External email-deliverability audit of N sending domains. Script-not-swarm collection (resumable cache), then swarm of subagents on findings, then synthesis into a client-ready interactive HTML.

~/.claude/skills/folderly-external-audit/

3-doc consistency reviewer

/cross-trio-audit

Audits landing-page + Day-1 fulfillment + welcome email side-by-side for tier-name / price / refund-window / cadence contradictions before money moves. Each agent owns one document; arbiter integrates.

~/.claude/skills/cross-trio-audit/

Bug-finding swarm

/bughunter

Inspects a scope (file / module / repo) with parallel agents looking for likely bugs. Returns findings with file paths, severity, and proposed fixes.

~/.claude/skills/bughunter/

Deep multi-pass review

/ultrareview

Architecture, correctness, performance, security, test coverage in one orchestrated pass. The PR-or-module review that feels like having four senior engineers on the same diff.

~/.claude/skills/ultrareview/

QA loop + atomic-commit fixer

/gstack-qa

Systematic web-app QA across critical/high/medium/cosmetic tiers. Finds bugs, then iterates fixes (commit per fix, re-verify). The "test and fix" loop, productized.

~/.claude/skills/gstack-qa/

Pre-landing PR review

/gstack-review

Reviews a diff against base for SQL safety, LLM trust-boundary violations, conditional side effects, structural issues. The agent that catches the things `eslint` doesn't.

~/.claude/skills/gstack-review/

Seven swarm patterns I actually use

The four architectures above (fan-out / pipeline / map-reduce / adversarial) are the shapes. These seven are the patterns — recipes that recombine the shapes for specific kinds of work. Each one is a lesson I paid for in failed runs before it became a rule.

Wave

CANON-lock + red-team wave

Wave 1 = locked CANON brief, every agent reads it first. Wave 2 = adversary that tries to break the false premises. Catches load-bearing assumptions a friendly swarm would have shared and propagated.

Variant

Design-variant swarm

For 'redesign this' tasks: 3 agents × same data injected inline × different aesthetic brief. Comparison set, not single answer. Use when the right answer is in the question "which one feels right."

Editorial

Perspectival swarm for editorial

3 agents × different philosophies (topical / action / question) for titling, voice, copy. Produces a decision surface for the editor, not a single 'best' draft. Better outputs because the choice is visible.

Bake-off

Multi-model bake-off + judge

Same prompt to GPT/Claude/Gemini/Kimi (OpenRouter export = N proposals). Then 4 lens-judges score all proposals. Synthesis separates 'best overall' from 'best for the stated goal.'

Collector

Script-not-swarm collection

For audit-N-external-things tasks: don't spawn N parallel agents — write a deterministic Python collector with smoke-test + resumable cache. One canonical JSON feeds every artifact. INDETERMINATE ≠ clean. (The Folderly pipeline lives here.)

Slot

Data-injection-slot swarm

For N UI variants from one dataset: agents emit a template with a `/*__DATA__*/` token; main agent injects canonical JSON. Kills drift, dodges Edit-denial, sidesteps watchdog timeouts on long tool chains.

Demand

Demand-test ≠ build swarm

The 'no parallel' rule applies to scarce resources (file contention, API rate limits). It does NOT apply to demand-tests where each agent hits a different external system. Re-evaluate the rule against actual scarce resource before honoring it.
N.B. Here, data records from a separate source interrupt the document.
/-- R137: an OFF facet's apply puts the staged section in force and keeps the one before. -/
theorem State.offApplyStart_ends {b : Bank} (hb : (s.facet p).rc.shadow = some b) : ((s.offApplyStart p).facet p).rc.offApply = true
    ∧ ((s.offApplyStart p).facet p).cfg = b.cfg ∧ ((s.offApplyStart p).facet p).pdo = b.pdo
    ∧ ((s.offApplyStart p).facet p).vdm = b.vdm ∧ ((s.offApplyStart p).facet p).fstate = (s.facet p).fstate := by
  obtain ⟨g, e, hg⟩ : ∃ g : Rcfg Bank → Rcfg Bank, s.offApplyStart p = ((s.modRc p g).applyBank p b).offTerm p ∧ ∀ r, (g r).offApply = true := by
    unfold State.offApplyStart
    rw [hb]
    exact ⟨_, rfl, fun _ => rfl⟩
  have h : PartFrame [.cc, .pd, .lk, .clamp] p ((s.modRc p g).modF p fun f => { f with cfg := b.cfg, pdo := b.pdo, vdm := b.vdm })
      (s.offApplyStart p) := by
    rw [e]
    exact (State.applyBank_tables b).offTerm
  obtain ⟨k1, k2, k3, k4, k5⟩ := (s.modRc p g).modF_tables p b
  refine ⟨?_, h.cfg.trans k1, h.pdo.trans k2, h.vdm.trans k3, ?_⟩
  · rw [h.rc, k4, State.rc_modRc, hg]
  · rw [h.fstate, k5, (PartFrame.modRc (ps := [.rc]) .refl g).fstate]

/-- Settles O23: each opcode's judgement comes to its operation on the facet's reconfiguration. -/
theorem reconfigurationOpcodesTakeEffect : Obligations.ReconfigurationOpcodesTakeEffect := by
  intro p e src s h f does
  have hf : f = s.facet p := rfl
  clear_value f
  subst hf
  have self : PortFrame p s s := .refl
  have run {op : Nat} {i : Instr} {u : State} (hi : exec i s = powered s (s.unitRow (some p) op e 0 src)) (ha : facetArgOk op 0 = true)
      (hst : facetAllowed op (s.facet p).fstate = true) (hheld : (s.facet p).fstate ≠ .held) (hlo : 0x30 ≤ op) (hhi : op ≤ 0x33)
      (hk : s.rcfgRefuse p op = 0) (hu : s.runFacet p op 0 = u) : exec i s = done (u.reportF p src .accepted .none) :=
    (exec_rcfg_accepted hi h ha hst hheld hlo hhi hk).trans (by rw [hu])
  have outside (hst : (s.facet p).fstate = .off ∨ (s.facet p).fstate = .live ∨ (s.facet p).fstate = .tripped) : (s.facet p).fstate ≠ .held
      ∧ ∀ op ∈ [0x30, 0x32, 0x33], facetAllowed op (s.facet p).fstate = true := by
    rcases hst with e | e | e <;> rw [e] <;> decide
  refine ⟨fun hst hbusy hoff => ?prepare, fun hst hr hoff => ?cancel, fun hst hno => ?nothing, fun hst hk => ?hold, fun hst hk => ?apply⟩
  case prepare =>
    obtain ⟨hheld, hal⟩ := outside hst
    have hk {op : Nat} (h31 : op ≠ 0x31) : s.rcfgRefuse p op = 0 := by
      simp [State.rcfgRefuse, h31, hbusy, hoff]
    have hfr (base : Bool) : PortFrame p s (s.prepareFacet p base) := (self.modRc _).postF _ _ _
    refine ⟨⟨run (op := 0x30) rfl rfl (hal _ (by decide)) hheld (by decide) (by decide) (hk (by decide)) rfl, hfr _⟩,
      ⟨run (op := 0x33) rfl rfl (hal _ (by decide)) hheld (by decide) (by decide) (hk (by decide)) rfl, hfr _⟩, fun base => ?_⟩
    unfold State.prepareFacet
    rw [State.facet_postF, State.rc_modRc]
    exact ⟨rfl, rfl, (PartFrame.modRc (ps := [.rc]) .refl _).fstate⟩
  case cancel =>
    obtain ⟨hheld, hal⟩ := outside hst
    have he : s.cancelCmd p = (s.modRc p fun r => { r.discard with err := 0 }).postF p 0x38 0 :=
      if_pos (by rw [Rcfg.isStaged, hr, hoff]; rfl)
    refine ⟨⟨run (op := 0x32) rfl rfl (hal _ (by decide)) hheld (by decide) (by decide) rfl rfl, ?_⟩, ?_⟩
    · rw [he]
      exact (self.modRc _).postF _ _ _
    · rw [he, State.facet_postF, State.rc_modRc]
      exact ⟨rfl, rfl⟩
  case nothing =>
    obtain ⟨hheld, hal⟩ := outside hst
    refine ⟨run (op := 0x32) rfl rfl (hal _ (by decide)) hheld (by decide) (by decide) rfl (if_neg ?_), self⟩
    rcases hno with h | h <;> simp [Rcfg.isStaged, h]
  case hold =>
    refine ⟨⟨run (op := 0x31) rfl rfl (facetAllowed_live hst (by decide) (by decide)) (by rw [hst]; decide) (by decide) (by decide) hk ?_, .holdFacet⟩,
      State.holdFacet_ends⟩
    exact if_neg (by rw [hst]; decide)
  case apply =>
    refine ⟨run (op := 0x31) rfl rfl (by rw [hst]; rfl) (by rw [hst]; decide) (by decide) (by decide) hk (if_pos hst), ?_⟩
    have hready : (s.facet p).rc.phase = .ready ∧ ∃ b, (s.facet p).rc.shadow = some b := by
      by_cases hbusy : s.otherBusy (some p) = true ∨ (s.facet p).rc.offApply = true
      · rw [State.applyRefuse_busy hbusy] at hk
        exact absurd hk (by decide)
      · by_contra hno
        have hone := State.applyRefuse_unstaged hbusy (by
          by_contra hc
          rw [not_or, not_ne_iff] at hc
          exact hno ⟨hc.1, Option.ne_none_iff_exists'.mp hc.2⟩)
        rw [hone] at hk
        exact absurd hk (by decide)
    obtain ⟨hr, b, hb⟩ := hready
    obtain ⟨h1, h2, h3, h4, h5⟩ := State.offApplyStart_ends hb
    exact ⟨hr, b, hb, h1, h2, h3, h4, h5.trans hst⟩

/-! ### The ends (R129 to R140) -/

/-- R137: an OFF apply's verification ends. -/
theorem State.offApplyDone_ends {v : Verify} (ho : (s.facet p).rc.offApply = true) (hs : (s.facet p).rc.shadow.isSome = true) :
    ((s.offApplyDone p v).facet p).rc.offApply = false
      ∧ ((s.offApplyDone p v).facet p).rc.phase = if v = .pass then .applied else .rolledBack := by
  obtain ⟨b, hb⟩ := Option.isSome_iff_exists.mp hs
  obtain ⟨t, g, e, hg, hp⟩ : ∃ (t : State) (g : Rcfg Bank → Rcfg Bank), (s.offApplyDone p v).facet p = (t.modRc p g).facet p
      ∧ (∀ r, (g r).offApply = false) ∧ ∀ r, (g r).phase = if v = .pass then .applied else .rolledBack := by
    unfold State.offApplyDone
    dsimp only
    rw [ho, hb]
    cases v with
    | pass => exact ⟨_, _, State.facet_postF .., fun _ => rfl, fun _ => rfl⟩
    | mismatch => exact ⟨_, _, (State.facet_fault ..).trans (State.facet_postF ..), fun _ => rfl, fun _ => rfl⟩
    | selfCheck => exact ⟨_, _, (State.facet_fault ..).trans (State.facet_postF ..), fun _ => rfl, fun _ => rfl⟩
    | timeout => exact ⟨_, _, (State.facet_fault ..).trans (State.facet_postF ..), fun _ => rfl, fun _ => rfl⟩
  rw [e, State.rc_modRc]
  exact ⟨hg _, hp _⟩

theorem State.fstate_leaveHold : ((s.leaveHold p).facet p).fstate
    = if (s.facet p).qPending then .quarantined else if (s.facet p).pp.floorLatch then .tripped else .live := by
  unfold State.leaveHold
  dsimp only
  split
  · exact (State.leave_ends .quarantined).1
  · split
    · exact State.fstate_setFState .tripped
    · exact State.fstate_setFState .live

/-- Settles O25: each end is its row's operation; a facet's state after it is `leave`'s or `setFState`'s. -/
theorem reconfigurationEnds : Obligations.ReconfigurationEnds := by
  intro s hon
  exact ⟨fun u hu => event_of hon (decide_eq_true hu), fun u v hu => ⟨event_of hon (decide_eq_true hu), event_of hon (decide_eq_true hu)⟩,
    fun p v ho => ⟨event_of hon ho, fun hs => State.offApplyDone_ends ho hs⟩, fun p => State.fstate_leaveHold⟩

end Sys2Proof.Machine
end

/-! ## The power path of a port (R271 to R293) -/

section
namespace Sys2Proof.Machine

variable {p : Port} {s t : State}

theorem State.mem_self (p : Port) : p ∈ [p] := List.mem_singleton_self p

/-! ### The close sequence -/

/-- A ramp admits no port but those that await their guard. -/
theorem State.facet_admitOthers {q : Port} (hq : q = p ∨ (s.facet q).pp.sw ≠ .guardWait) : (s.admitOthers p).facet q = s.facet q := by
  unfold State.admitOthers
  dsimp only
  have step (l : List Port) (x : State) (hx : x.facet q = s.facet q) :
      (l.foldl (fun y r => if r ≠ p ∧ y.busOf r = s.busOf p ∧ (y.facet r).sinking = true ∧ (y.facet r).pp.sw = .guardWait
        then y.closeSwitch r else y) x).facet q = s.facet q := by
    induction l generalizing x with
    | nil => exact hx
    | cons r l ih =>
      refine ih _ ?_
      beta_reduce
      split
      · next h =>
        obtain ⟨hrp, -, -, hsw⟩ := h
        have hne : q ≠ r := by
          rintro rfl
          rw [hx] at hsw
          exact hq.elim hrp fun k => k hsw
        have hf : UnitFrame [r] x (x.closeSwitch r) := UnitFrame.refl.closeSwitch (State.mem_self r)
        obtain ⟨hother, -, -⟩ := hf
        exact (hother q (by simpa using hne)).trans hx
      · exact hx
  exact step _ _ rfl

/-- The guard is met: the gates ramp. -/
theorem State.guardPassed_ends : ((s.guardPassed p).facet p).pp = { (s.facet p).pp with sw := .ramping, guardOk := true, disch := .off }
    ∧ ((s.facet p).ct.prole = true → PortFrame p s (s.guardPassed p))
    ∧ ∀ q, q ≠ p → (s.facet q).pp.sw ≠ .guardWait → (s.guardPassed p).facet q = s.facet q := by
  obtain ⟨x, e, hpp, hct, hfr⟩ : ∃ x : State, s.guardPassed p = (if (x.facet p).ct.prole then x else x.admitOthers p)
      ∧ (x.facet p).pp = { (s.facet p).pp with sw := .ramping, guardOk := true, disch := .off } ∧ (x.facet p).ct = (s.facet p).ct
      ∧ PortFrame p s x := ⟨_, rfl, State.pp_modPp_same .., (PartFrame.modPp (ps := [.pp]) .refl _).ct, PortFrame.refl.modPp _⟩
  have hother := hfr.1
  rw [e]
  refine ⟨?_, fun hs => ?_, fun q hq hsw => ?_⟩
  · split
    · exact hpp
    · rw [State.facet_admitOthers (.inl rfl)]; exact hpp
  · rw [if_pos (by rw [hct]; exact hs)]
    exact hfr
  · split
    · exact hother q hq
    · rw [State.facet_admitOthers (.inr (by rw [hother q hq]; exact hsw)), hother q hq]

theorem UnitFrame.guardAbandoned (h : UnitFrame [p] s t) : UnitFrame [p] s (t.guardAbandoned p) :=
  (((h.openSwitch (State.mem_self p)).refreshDisch (State.mem_self p)).orReg _ _).fault _ _ _ _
Each of these patterns earned its place by failing first. The CANON-lock pattern came after a 4-agent doc swarm propagated the same wrong premise four ways. The script-not-swarm collection came after a 90-domain audit kept losing partial results to mid-flight crashes. The data-injection-slot swarm came after Edit-tool denials silently dropped half a UI variant's content. Every rule has a receipt.

Orchestration prompts to steal

The prompts the conductor sends to the section leads. These are the parent-agent dispatch prompts I actually run. Paste them into Claude Code in your own repo, swap the bracketed slots, ship.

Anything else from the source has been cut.